Let's apply `getXy` to the subsample and obtain the NumPy predictor array (`X`) and a binary label (`y`). This could take a while, as we are processing each of the 98 recordings. 

In [None]:
X,y = getXy(files, labels_file=MLENDHW_df, scale_audio=True, onlySingleDigit=True)

The next cell shows the shape of `X` and `y`:

In [None]:
print('The shape of X is', X.shape) 
print('The shape of y is', y.shape)

As you can see, we have 98 items consisting of 2 features (stored in `X`) and one binary label (stored in `y`). Is our dataset balanced? Let's have a look:

In [None]:
print(' The number of hum recordings is ', np.count_nonzero(y))
print(' The number of whistle recordings is ', y.size - np.count_nonzero(y))

# Modeling

Let's train a machine learning model using the dataset that we have just created. We will first split the dataset defined by X and y into a training set and a validation set. Then we will apply the SVM method provided by scikit-learn to the training dataset and finally will compute the accuracy of the trained model on the test dataset.

In [None]:
X_train, X_val, y_train, y_val = train_test_split(X,y,test_size=0.3)
X_train.shape, X_val.shape, y_train.shape, y_val.shape

Can you identify the number of items in the training and validation sets?

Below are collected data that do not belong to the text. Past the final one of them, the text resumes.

/-- A write of `RESUME_INFO` (R312, R358): a 1 to IMAGES_HELD releases the images not yet restored. -/
def Dev.resumeInfoWrite (d : Dev) (v : Word) : Dev :=
  let d := d.writeReg R.RESUME_INFO_PATH.reg v
  if bitOf v 22 then
    { d with
      images := SMap.filterMap (fun _ => none)
        (fun _ i => some (i.map fun x : Image => { x with withdrawn := false })) d.images }
  else d

/-- IMAGES_RELEASE (R312): a write of `RESUME_INFO`. -/
def execImagesRelease (req : Requester) (v : Word) (s : State) : Host.Outcome State Fault Refusal :=
  onDev (reqOk req) s fun d => d.resumeInfoWrite v

/-- BLOCK_INIT (R309): the controller zeroes a 1 MiB block of the socket's DRAM that is not yet initialised. -/
def execBlockInit (b : Nat) (s : State) : Host.Outcome State Fault Refusal :=
  onDev (decide (b < 2 ^ 26)) s fun d =>
    if d.initPending && d.homeOf (b * 2 ^ 14) == some d.self && !SMap.get (fun _ => false) d.initDone b then
      { d with initDone := SMap.set (fun _ => false) d.initDone b true }
    else d

end Sys2Proof.Machine
end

Let's now fit an SVM model and print both the training accuracty and validation accuracy.


In [None]:
model  = svm.SVC(C=1)
model.fit(X_train,y_train)

yt_p = model.predict(X_train)
yv_p = model.predict(X_val)

print('Training Accuracy', np.mean(yt_p==y_train))
print('Validation  Accuracy', np.mean(yv_p==y_val))

Compare the training and validation accuracies. Is our model overfitting, underfitting, performing well? What do you think the accuracy of a random classifier would be?